CN213681775U - Novel, high-efficient roof beam construction system that moves who is applicable to large-span overweight roof beam - Google Patents

Abstract

The utility model belongs to the technical field of the bridge engineering technique and specifically relates to a novel, high-efficient roof beam construction system that moves who is applicable to large-span overweight roof beam, its characterized in that: the transverse jacking device is connected with the transverse trolley and drives the transverse trolley to slide along the steel rail, so that the prefabricated beam supported on the transverse trolley can move. The utility model has the advantages that: 1) the large-span large-tonnage precast beam is safely, economically and efficiently transported; 2) the weight of the precast beam can be accurately weighed, and the model selection and the construction organization during hoisting of the crane at the later stage are facilitated.

Description

Novel, high-efficient roof beam construction system that moves who is applicable to large-span overweight roof beam

Technical Field

The utility model belongs to the technical field of the bridge engineering technique and specifically relates to a novel, high-efficient roof beam construction system that moves who is applicable to large-span overweight roof beam.

Background

Under the condition of small tonnage and small span of the precast beam, a gantry crane or a girder lifting machine is usually used for moving the small precast beam from a precast pedestal to a beam storage pedestal or a girder transporting vehicle, however, gantry cranes or girder lifting machines with large span of tonnage and large span on the market are rare and are often expensive in cost, so that how to conveniently, efficiently and economically move the large-span overweight beam becomes a big problem; on the other hand, deviation between the weight of the beam body and the design caused by the dimension error of the template and the construction error frequently occurs in the process of beam manufacturing, which is more unfavorable for the model selection and the construction organization of the crane during the erection of the super-heavy beam, so that the accurate measurement of the weight of the precast beam after beam manufacturing is very important for the model selection and the hoisting of the crane during the later beam erection.

Disclosure of Invention

The utility model aims at providing a novel, high-efficient roof beam construction system that moves who is applicable to the super heavy roof beam of large-span according to above-mentioned prior art, carry out the jacking through the jacking device to the precast beam and weigh and realize the removal of precast beam through sideslip platform truck and horizontal thrustor's cooperation.

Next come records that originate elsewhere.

/-- Settles O33: the events of the scan, and then those of the resolve of the byte it left. -/
theorem pollEventsInOrder : Obligations.PollEventsInOrder := by
  intro s hp
  have hpoll := exec_poll_of_idle hp
  have htrace := resolveSequence_trace (scanSequence (begin .poll .sSettle s))
  rw [← resolveSequence_raw, scanSequence_of_poll] at htrace
  rw [scanSequence_of_poll] at hpoll
  exact ⟨_, _, hpoll, htrace⟩

/-- Settles O34: the response carries PRESSED by its rule, and with key activity the key where the search stops. -/
theorem pollOutcomesForTheHost : Obligations.PollOutcomesForTheHost := by
  intro s hp
  refine ⟨_, _, _, exec_poll_of_idle hp, resolveSequence_trace _, ?_⟩
  rw [resolveSequence_pressed, resolveSequence_raw]
  refine ⟨hostReads_rspWord_presence_eq_none _ _, fun (hactivity : _ ≠ noKey) => ?_⟩
  rw [hostReads_rspWord_presence_of_activity hactivity, resolveSequence_key, if_neg hactivity, keyAt_searchStop,
    scanSequence_of_poll]
  rfl

/-! ## POLL as SCAN followed by RESOLVE (spec/42_poll.md R117) -/

/-- RESOLVE of the byte that SCAN left starts where the scan of POLL ends, but for the response of SCAN. -/
theorem loadRaw_of_scan (s : State) :
    loadRaw (scanSequence (begin .scan .sSettle s)).raw (scanSequence (begin .scan .sSettle s)) =
      { scanSequence (begin .poll .sSettle s) with
        inProgress := some .resolve
        trace := (scanSequence (begin .scan .sSettle s)).trace
        responses := s.responses + 1 } := by
  rw [scanSequence_of_poll, scanSequence_of_scan]; rfl

theorem poll_trace (s : State) : (resolveSequence (scanSequence (begin .poll .sSettle s))).trace =
    s.trace ++ scanEvents s ++ resolveEvents (scanSequence (begin .poll .sSettle s)) := by
  rw [resolveSequence_trace, poll_scan_trace, List.append_assoc, resolveEvents]

/-- Settles O35: the resolve of POLL and that of RESOLVE differ in their past only, by the response of SCAN. -/
theorem pollIsScanThenResolve : Obligations.PollIsScanThenResolve := by
  intro s hp
  have hscanned : (scanSequence (begin .scan .sSettle s)).phase = .idle := by rw [scanSequence_of_scan]
  have hresolve := exec_resolve_of_idle (scanSequence (begin .scan .sSettle s)).raw hscanned
  rw [loadRaw_of_scan, resolveSequence_of_other_past, scan_trace] at hresolve
  exact ⟨_, _, _, _, _, _, exec_poll_of_idle hp, exec_scan_of_idle hp, hresolve, rfl, rfl, rfl, rfl, rfl, rfl, rfl,
    scan_trace s, rfl, poll_trace s⟩

/-! ## The frame of POLL (spec/42_poll.md R116, spec/10_state.md R22) -/

/-- Settles O36: the scan uses the two answers, and the sink gets the records of the scan and then those of the resolve. -/
theorem pollLeavesTheRestAlone : Obligations.PollLeavesTheRestAlone := by
  intro s t h
  have hsink := resolveSequence_sink (scanSequence (begin .poll .sSettle s))
  obtain ⟨-, -, hscript, hanswers, hreads⟩ := resolveSequence_frame (scanSequence (begin .poll .sSettle s))
  have hidx := resolveSequence_idx (scanSequence (begin .poll .sSettle s))
  rw [← resolveSequence_raw] at hsink hidx
  rw [← exec_poll_next h, scanSequence_of_poll] at hsink hscript hanswers hreads hidx
  simp only [Option.map_map, Function.comp_def] at hsink
  refine ⟨exec_cfg h, hscript, hanswers, hreads, fun hraw => hidx.trans (if_pos hraw), hsink, fun hdebug => ?_,
    fun hnone => ?_⟩
  · simp [hsink, hdebug]
  · simp [hsink, hnone]

end Sys2Proof.Machine
end

section
/-! # The statements of spec/60_exceptions.md

That every step answers a next state, and then that `quiet` commutes with every primitive, so with the phases and
operations made of them, and so with every step. -/

namespace Sys2Proof.Machine

/-! ## The machine goes on (spec/60_exceptions.md R122) -/

/-- Settles O13: the block waits, runs the host command issued, which IDLE never refuses, or makes one transition. -/
theorem everyStepAnswersANextState : Obligations.EveryStepAnswersANextState := by
  intro s
  by_cases hp : s.phase = .idle
  · cases hs : s.script with
    | nil => exact ⟨s, step_of_waiting hp hs⟩
    | cons w rest =>
      rw [step_of_issued hp hs]
      exact exec_of_idle (decodeCmd_format w) hp
  · exact ⟨advance s, step_of_busy hp⟩

/-! ## DEBUG and the sink are observation only (spec/60_exceptions.md R137) -/

section
variable (s : State)

/-! What the primitives and phases take from the state, beside the fields covered in Sys2Proof/Laws. -/

@[simp] theorem quiet_raw : (quiet s).raw = s.raw := rfl
@[simp] theorem nextAnswer_quiet : nextAnswer (quiet s) = nextAnswer s := rfl
@[simp] theorem drawn_quiet : drawn (quiet s) = drawn s := rfl
@[simp] theorem filler_quiet : filler (quiet s) = filler s := rfl
@[simp] theorem scanResponse_quiet : scanResponse (quiet s) = scanResponse s := rfl

/-! The updates of registers, which neither add an event nor read DEBUG. -/

@[simp] theorem quiet_enter (p : Phase) : quiet (enter p s) = enter p (quiet s) := rfl
@[simp] theorem quiet_begin (op : Operation) (p : Phase) : quiet (begin op p s) = begin op p (quiet s) := rfl
@[simp] theorem quiet_setR1 (v : Byte) : quiet (setR1 v s) = setR1 v (quiet s) := rfl
@[simp] theorem quiet_setR2 (v : Byte) : quiet (setR2 v s) = setR2 v (quiet s) := rfl
@[simp] theorem quiet_setIdx (i : Nat) : quiet (setIdx i s) = setIdx i (quiet s) := rfl
@[simp] theorem quiet_setResult (k : Byte) (p : Bool) : quiet (setResult k p s) = setResult k p (quiet s) := rfl
@[simp] theorem quiet_afterDraw : quiet (afterDraw s) = afterDraw (quiet s) := rfl
@[simp] theorem quiet_loadRaw (raw : Byte) : quiet (loadRaw raw s) = loadRaw raw (quiet s) := rfl

/-! The primitives that add an event. -/

/-- An event that is no diagnostic stays in the trace. -/
theorem quiet_emit {e : Event} (h : isDiag e = false) : quiet (emit e s) = emit e (quiet s) := by
  have htrace : (s.trace ++ [e]).filter (fun e => !isDiag e) = (quiet s).trace ++ [e] := by simp [h]
  simp only [quiet, emit, htrace]

@[simp] theorem quiet_delay (t : Nat) : quiet (delay t s) = delay t (quiet s) := quiet_emit s rfl

@[simp] theorem quiet_portWrite (v : Byte) : quiet (portWrite v s) = portWrite v (quiet s) :=
  congrArg (fun u : State => { u with portOut := v }) (quiet_emit s rfl)

@[simp] theorem quiet_portRead : quiet (portRead s) = portRead (quiet s) :=
  congrArg (fun u : State => { u with answers := s.answers.tail, reads := s.reads + 1 }) (quiet_emit s rfl)

@[simp] theorem quiet_finish (w : RspWord) : quiet (finish w s) = finish w (quiet s) :=
  congrArg (fun u : State => { u with responses := s.responses + 1, phase := .idle, inProgress := none })
    (quiet_emit s rfl)

/-- With DEBUG at 1 the event is filtered away again and its record goes with the sink; with DEBUG at 0 there is neither. -/
@[simp] theorem quiet_diag (e : DiagEvent) : quiet (diag e s) = quiet s := by
  cases hd : s.cfg.debug with
  | true =>
    have htrace : (s.trace ++ [Event.diag e]).filter (fun e => !isDiag e) = (quiet s).trace := by simp [isDiag]
    simp only [diag, hd, quiet, emit, htrace]
  | false => simp only [diag, hd]

/-- At DEBUG 0 a diagnostic does nothing. -/
@[simp] theorem diag_quiet (e : DiagEvent) : diag e (quiet s) = quiet s := rfl

@[simp] theorem quiet_noDataNotice (k : WhichRead) (answer : Option Byte) :
    quiet (noDataNotice k answer s) = noDataNotice k answer (quiet s) := by
  cases answer with
  | none => exact quiet_diag s _
  | some _ => rfl

/-! The phases of spec/10_state.md R32: compositions of the primitives. -/

@[simp] theorem quiet_writeIdle : quiet (writeIdle s) = writeIdle (quiet s) := quiet_portWrite s _
@[simp] theorem quiet_writeScan : quiet (writeScan s) = writeScan (quiet s) := quiet_portWrite s _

The utility model discloses the purpose is realized accomplishing by following technical scheme:

the utility model provides a novel, high-efficient roof beam construction system that moves who is applicable to large-span overweight roof beam for the roof beam construction that moves of precast beam, its characterized in that: the transverse jacking device is connected with the transverse trolley and drives the transverse trolley to slide along the steel rail, so that the prefabricated beam supported on the transverse trolley can move.

The precast beam is evenly arranged below the vertical jacking devices in a symmetrical mode, the vertical jacking devices are connected to a multipoint synchronous jacking system, and the multipoint synchronous jacking system is connected and controls the working state of the vertical jacking devices.

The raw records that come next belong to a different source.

-- ==== Sys2Proof/Syntax.lean ====
section
/-!
DEFINITION. The commands of the KN640: one constructor per row of spec/opcode_table.json, with the operands
the row's rule names, and the header records that some of them carry. A firmware command carries the channel
its message stands in; the message itself is read from there.
-/

namespace Sys2Proof

/-- A train frame header (R48): the fields of its 32 bytes, reserved ones included. CORR is signed, in units
of 2^-16 ns; DIR is true for direction Y. -/
structure Hdr where
  ftype  : Nat
  prio   : Nat
  grp    : Bool
  all    : Bool
  conf   : Bool
  rsv1   : Nat
  inaug  : Nat
  key    : Nat
  rsv4   : Nat
  src    : Nat
  rsv6   : Nat
  dst    : Nat
  seq    : Nat
  stall  : Nat
  cycle  : Nat
  len    : Nat
  adm  : Nat
  rsv20  : Nat
  dirY   : Bool
  hops   : Nat
  poison : Bool
  held   : Bool
  rsvM   : Nat
  corr   : Int
deriving DecidableEq, Repr

/-- A stream frame header (R420). -/
structure SHdr where
  ch    : Nat
  type  : Nat
  rsv   : Nat
  len   : Nat
  seq   : Nat
  param : Nat
deriving DecidableEq, Repr

/-- Whether the barrier frames of an interval pass their CRC: towards the field side and towards the logic side (R253). -/
structure LinkCrc where
  toField : Bool
  toLogic : Bool
deriving DecidableEq, Repr

/-- A channel as the field island senses it: whether its switch was in current limit in the time that the rule asks of (R262, R264). -/
structure SwitchObs where
  ch      : Nat
  limited : Bool
deriving DecidableEq, Repr

/-- A serial line as its receiver decides it: the port, and for how many ns RX[n] has decided high at every bit centre (R237,
R247). -/
structure LineObs where
  port : Nat
  high : Nat
deriving DecidableEq, Repr

/-- A group supply as the field island samples it: its voltage in mV, and for how many ns it has been on this side of each
threshold that it has crossed (R268). -/
structure SupplyObs where
  mv   : Nat
  held : Nat
deriving DecidableEq, Repr

/-- What the MACsec engine finds of a received frame (R324): association number, packet number, and whether the ICV holds. -/
structure MacTag where
  an    : Nat
  pn    : Nat
  icvOk : Bool
deriving DecidableEq, Repr

/-- Who reads a lock in one fabric cycle: the host port, and other masters by their IDs (R22, R370, R371). -/
structure LockReaders where
  host   : Bool
  others : List Nat
deriving DecidableEq, Repr

/-- A write to a lock: the master that writes, and the value (R22, R370). -/
structure LockWriter where
  id  : Nat
  val : Word
deriving DecidableEq, Repr

/-- Where a firmware command stands: a manger channel, or a yard session by its place (R320, R384). -/
inductive Via where
  | manger (n : Nat)
  | yard (k : Nat)
deriving DecidableEq, Repr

The vertical jacking device is composed of a vertical jack and a steel plate, and the steel plate is arranged above the vertical jack.

The transverse pushing device comprises a horizontal jack and a rail clamping device, wherein one end of the horizontal jack is connected with the rail clamping device, the other end of the horizontal jack is connected with the transverse moving trolley, and the rail clamping device can clamp the steel rail.

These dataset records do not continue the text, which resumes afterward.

-- ==== Sys2Proof/Machine/Operands.lean ====
section
/-!
DEFINITION. How operands and records are read: bit fields of record words, big- and little-endian fields of
payloads, the train frame header, the parameters of the TRAIN section and the entries of the stall plan.
-/

namespace Sys2Proof.Machine

open Sys2Proof

/-- Field hi:lo of word i of a record (R7). A word that is absent reads 0. -/
def bits (ws : List Word) (i hi lo : Nat) : Nat := natBits (ws.getD i 0).toNat hi lo

/-- Bit b of word i of a record. -/
def bit (ws : List Word) (i b : Nat) : Bool := natBit (ws.getD i 0).toNat b

/-- Word i of a record as a number. -/
def wd (ws : List Word) (i : Nat) : Nat := (ws.getD i 0).toNat

/-- The 64-bit value in words i and i + 1, low word first. -/
def wd64 (ws : List Word) (i : Nat) : Nat := wd ws i + 2 ^ 32 * wd ws (i + 1)

/-- n bytes at off, most significant first. -/
def be (p : List Byte) (off n : Nat) : Nat :=
  ((p.drop off).take n).foldl (fun a b => 256 * a + b.toNat) 0

/-- n bytes at off, least significant first. -/
def le (p : List Byte) (off n : Nat) : Nat :=
  ((p.drop off).take n).foldr (fun b a => b.toNat + 256 * a) 0

/-- A number as n bytes, most significant first. -/
def beBytes : Nat → Nat → List Byte
  | 0, _ => []
  | n + 1, v => byteOf (v / 256 ^ n) :: beBytes n v

/-- A number as n bytes, least significant first. -/
def leBytes : Nat → Nat → List Byte
  | 0, _ => []
  | n + 1, v => byteOf v :: leBytes n (v / 256)

/-- Words as bytes, little-endian (R9). -/
def wordBytes (ws : List Word) : List Byte := ws.flatMap fun w => leBytes 4 w.toNat

/-- Bytes as words, little-endian; a short last word is filled with zeros (R9). -/
def bytesWords : List Byte → List Word
  | a :: b :: c :: d :: r => wordOf (a.toNat + 256 * b.toNat + 65536 * c.toNat + 16777216 * d.toNat) :: bytesWords r
  | [a, b, c] => [wordOf (a.toNat + 256 * b.toNat + 65536 * c.toNat)]
  | [a, b] => [wordOf (a.toNat + 256 * b.toNat)]
  | [a] => [wordOf a.toNat]
  | [] => []

/-- Signed reading of the low w bits. -/
def sx (w n : Nat) : Int := if natBit n (w - 1) then (n % 2 ^ w : Nat) - (2 ^ w : Nat) else (n % 2 ^ w : Nat)

/-- The w-bit two's complement of an integer. -/
def tc (w : Nat) (i : Int) : Nat := (i % (2 ^ w : Nat)).toNat

/-- Pad with zeros to n bytes. -/
def padTo (n : Nat) (p : List Byte) : List Byte := p ++ List.replicate (n - p.length) 0

/-- n rounded up to a multiple of m. -/
def roundUp (n m : Nat) : Nat := (n + m - 1) / m * m

/-- Every byte of a range is zero. -/
def zeros (p : List Byte) (off n : Nat) : Bool := ((p.drop off).take n).all (· == 0)

/-- The 32 header bytes (R48), big-endian. -/
def encodeHdr (h : Hdr) : List Byte :=
  [byteOf h.ftype,
   byteOf (h.prio * 32 + b2n h.grp * 16 + b2n h.all * 8 + b2n h.conf * 4 + h.rsv1)]
  ++ beBytes 2 (h.inaug * 16 + h.key) ++ beBytes 2 (h.rsv4 * 16384 + h.src)
  ++ beBytes 2 (h.rsv6 * 16384 + h.dst) ++ beBytes 6 h.seq ++ [byteOf h.stall, byteOf h.cycle]
  ++ beBytes 2 h.len ++ beBytes 2 h.adm ++ beBytes 4 h.rsv20
  ++ [byteOf (b2n h.dirY * 128 + h.hops), byteOf (b2n h.poison * 128 + b2n h.held * 64 + h.rsvM)]
  ++ beBytes 6 (tc 48 h.corr)

/-- The header that 32 bytes spell (R48). -/
def decodeHdr (p : List Byte) : Hdr where
  ftype := be p 0 1
  prio := natBits (be p 1 1) 7 5
  grp := natBit (be p 1 1) 4
  all := natBit (be p 1 1) 3
  conf := natBit (be p 1 1) 2
  rsv1 := natBits (be p 1 1) 1 0
  inaug := natBits (be p 2 2) 15 4
  key := natBits (be p 2 2) 3 0
  rsv4 := natBits (be p 4 2) 15 14
  src := natBits (be p 4 2) 13 0
  rsv6 := natBits (be p 6 2) 15 14
  dst := natBits (be p 6 2) 13 0
  seq := be p 8 6
  stall := be p 14 1
  cycle := be p 15 1
  len := be p 16 2
  adm := be p 18 2
  rsv20 := be p 20 4
  dirY := natBit (be p 24 1) 7
  hops := natBits (be p 24 1) 6 0
  poison := natBit (be p 25 1) 7
  held := natBit (be p 25 1) 6
  rsvM := natBits (be p 25 1) 5 0
  corr := sx 48 (be p 26 6)

/-- Wire time F(n) of a frame with LEN n, in 0.1 ns (R166). -/
def wireTime (n : Nat) : Nat := (60 + max n 12) * 8

/-! Frame types (R54). -/
def ftReference : Nat := 1
def ftShadow : Nat := 2
def ftCyclic : Nat := 3
def ftSentence : Nat := 4
def ftEvent : Nat := 5
def ftControl : Nat := 6
def ftAdmission : Nat := 7
def ftInauguration : Nat := 8
def ftDelay : Nat := 9
def ftHost : Nat := 10
def ftBulk : Nat := 11

/-! The TRAIN section (R408). -/
def pTrain (s : State) : Nat := bits s.rcp.train 0 31 24
def pLine (s : State) : Bool := bit s.rcp.train 0 23
def pAutoStart (s : State) : Bool := bit s.rcp.train 0 22
def pTetherFitted (s : State) : Bool := bit s.rcp.train 0 21
def pPlantPtp (s : State) : Bool := bit s.rcp.train 0 20
def pColdRank (s : State) : Nat := bits s.rcp.train 0 19 17
def pGrace (s : State) : Nat := bits s.rcp.train 0 16 14
/-- PTP_TRANSPORT: 0 = Annex C, 1 = Annex D, 2 = Annex E. -/
def pPtpTransport (s : State) : Nat := bits s.rcp.train 0 13 12
/-- PTP_DELAY is P2P. -/
def pPtpPeer (s : State) : Bool := bit s.rcp.train 0 11
def pPtpDomain (s : State) : Nat := bits s.rcp.train 0 10 4
def pNdrive (s : State) : Nat := bits s.rcp.train 0 3 0
/-- This car leads. -/
def isLead (s : State) : Bool := s.inaug.role == .lead
/-- LEAD_LOSS_T in ns: this car's own while it leads, else the lead's, within the range of R86 (log 35). -/
def pLeadLoss (s : State) : Nat :=
  (if isLead s then bits s.rcp.train 1 31 24 else 1 + (Config.leadLoss s.inaug.leadBadge).toNat % 100) * 1000000
/-- TRANSIT_T in ns: this car's own while it leads, else the lead's, within the range of R86 (log 35). -/
def pTransit (s : State) : Nat :=
  (if isLead s then bits s.rcp.train 1 23 16 else 120 + (Config.leadTransit s.inaug.leadBadge).toNat % 21) * 1000
/-- PAIR_H in ns. -/
def pPairH (s : State) : Nat := bits s.rcp.train 1 15 0 * 1000
def pLinkDefault (s : State) : Nat := bits s.rcp.train 2 31 16
def pLinkTol (s : State) : Nat := bits s.rcp.train 2 15 8
def pNoPresence (s : State) (endB : Bool) : Bool := bit s.rcp.train 2 (b2n endB)
def pSlewPpm (s : State) : Nat := bits s.rcp.train 3 31 22
def pDriftPpm (s : State) : Nat := bits s.rcp.train 3 21 13
/-- KEY_LIFE in ns. -/
def pKeyLife (s : State) : Nat := bits s.rcp.train 3 12 8 * 3600000000000
/-- REKEY_DELAY in ns. -/
def pRekeyDelay (s : State) : Nat := bits s.rcp.train 4 31 16 * 1000000
/-- DRIVE_LIST, its first NDRIVE badges. -/
def pDriveList (s : State) : List Nat := (List.range (min 8 (pNdrive s))).map fun i => wd64 s.rcp.train (5 + 2 * i)

/-! The stall plan (R164, R165). -/
def planLoaded (s : State) : Bool := !s.plan.hdr.isEmpty
def planNbcLog (s : State) : Nat := bits s.plan.hdr 0 23 16
def planNbc (s : State) : Nat := 2 ^ planNbcLog s
def planGuard (s : State) : Nat := bits s.plan.hdr 0 15 8
def planBcLen (s : State) : Nat := bits s.plan.hdr 1 31 16
def planId (s : State) : Nat := wd s.plan.hdr 2
/-- The basic cycle P in ns (R161). -/
def cycleP (s : State) : Nat := planBcLen s * 100
def enStall (e : List Word) : Nat := bits e 0 31 25
def enFirst (e : List Word) : Nat := bits e 0 24 19
def enRepeat (e : List Word) : Nat := bits e 0 18 16
def enType (e : List Word) : Nat := bits e 0 15 13
def enKind (e : List Word) : Nat := bits e 0 12 10
def enConf (e : List Word) : Bool := bit e 0 9
def enStart (e : List Word) : Nat := bits e 1 31 16
def enLength (e : List Word) : Nat := bits e 1 15 0
def enOwner (e : List Word) : Nat := wd64 e 2
def enImgLen (e : List Word) : Nat := bits e 4 31 16
def enDest (e : List Word) : Nat := bits e 4 15 14
def enGroup (e : List Word) : Nat := bits e 4 7 0

def tyReference : Nat := 0
def tyShadow : Nat := 1
def tyOwned : Nat := 2
def tyShared : Nat := 3
def tyGuest : Nat := 4
def tyExpress : Nat := 5

/-- The entry applies to basic cycle c. -/
def enApplies (e : List Word) (c : Nat) : Bool := c % 2 ^ enRepeat e == enFirst e

/-- An OWNED CYCLIC entry. -/
def enCyclic (e : List Word) : Bool := enType e == tyOwned && enKind e == 0

/-- An OWNED DELAY entry. -/
def enDelay (e : List Word) : Bool := enType e == tyOwned && enKind e == 1

/-- The entry of a stall in a basic cycle, with its index. -/
def planFind (s : State) (stall cycle : Nat) : Option (List Word × Nat) :=
  s.plan.entries.zipIdx.find? fun x => enStall x.1 == stall && enApplies x.1 cycle

/-- The badge of end B or A's own record. -/
def endOf (s : State) (endB : Bool) : CplEnd := if endB then s.ends.b else s.ends.a

/-- The end counts as coupled (R34). -/
def coupled (s : State) (endB : Bool) : Bool := pNoPresence s endB || (endOf s endB).present

/-- Own 14-bit system address; 0 while the car has no number (R361). -/
def sysAddr (s : State) : Nat :=
  match s.inaug.car with
  | some n => s.inaug.train * 64 + n
  | none => 0

/-- The NUMBERING entry that carries a car number. -/
def numbered (s : State) (n : Nat) : Option NumEntry := s.inaug.numbering[n]?

/-- The car number of a badge in the adopted numbering. -/
def carOfBadge (s : State) (b : Nat) : Option Nat :=
  (s.inaug.numbering.zipIdx.find? fun x => x.1.badge == b).map (·.2)

/-- The car number of an ADMIT in the adopted numbering. -/
def carOfAdmit (s : State) (a : Nat) : Option Nat :=
  (s.inaug.numbering.zipIdx.find? fun x => x.1.adm == a).map (·.2)

/-- The base roles that make an admitted car (R30). -/
def admitted (s : State) : Bool :=
  match s.inaug.role with
  | .member => true
  | .backup => true
  | .lead => true
  | .none => false
  | .guest => false

/-- SRC of the frames the car sends, and of its own copies that come back (R48, R58, R105): its address, or car field 63
of its train while it has no number; DEDUCED for the frames of a granted guest (log 36). -/
def srcField (s : State) : Nat :=
  match s.inaug.car with
  | some n => s.inaug.train * 64 + n
  | none =>
    (if admitted s then s.inaug.train else match s.inaug.beacon with | some b => be b.raw 13 1 | none => pTrain s) * 64 + 63

/-- INTEGRATING or RUNNING. -/
def onTrain (s : State) : Bool := s.sys.dev == .integrating || s.sys.dev == .running

/-- The firmware runs (R25): STARTUP, STOPPED, INTEGRATING, RUNNING, TEST. -/
def fwRuns (s : State) : Bool :=
  match s.sys.dev with
  | .startup => true
  | .stopped => true
  | .integrating => true
  | .running => true
  | .test => true
  | .off => false
  | .reset => false
  | .boot => false
  | .recovery => false
  | .barn => false

end Sys2Proof.Machine
end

And a support or a flexible cushion layer is arranged above the transverse moving trolley.

The utility model has the advantages that: 1) the large-span large-tonnage precast beam is safely, economically and efficiently transported; 2) the weight of the precast beam can be accurately weighed, and the model selection and the construction organization during hoisting of the crane at the later stage are facilitated.

Drawings

FIG. 1 is a vertical view of the precast beam of the present invention during the jacking process;

FIG. 2 is a top plan view of the present invention with four vertical jacks;

FIG. 3 is a top plan view of the present invention with two vertical jacks;

FIG. 4 is an elevation view of the precast beam when it is moved laterally;

fig. 5 is a plan view of fig. 4.

Detailed Description

The features of the present invention and other related features are described in further detail below by way of example in conjunction with the accompanying drawings to facilitate understanding by those skilled in the art:

as shown in fig. 1-5, the symbols 1-12 in the figures are respectively expressed as: the device comprises a steel rail 1, a transverse trolley 2, a support 3, a vertical jack 4, a steel plate 5, a multipoint synchronous jacking system 6, a precast beam 7, a beam making pedestal 8, a rail clamping device 9, a front connecting bolt 10, a horizontal jack 11 and a rear connecting bolt 12.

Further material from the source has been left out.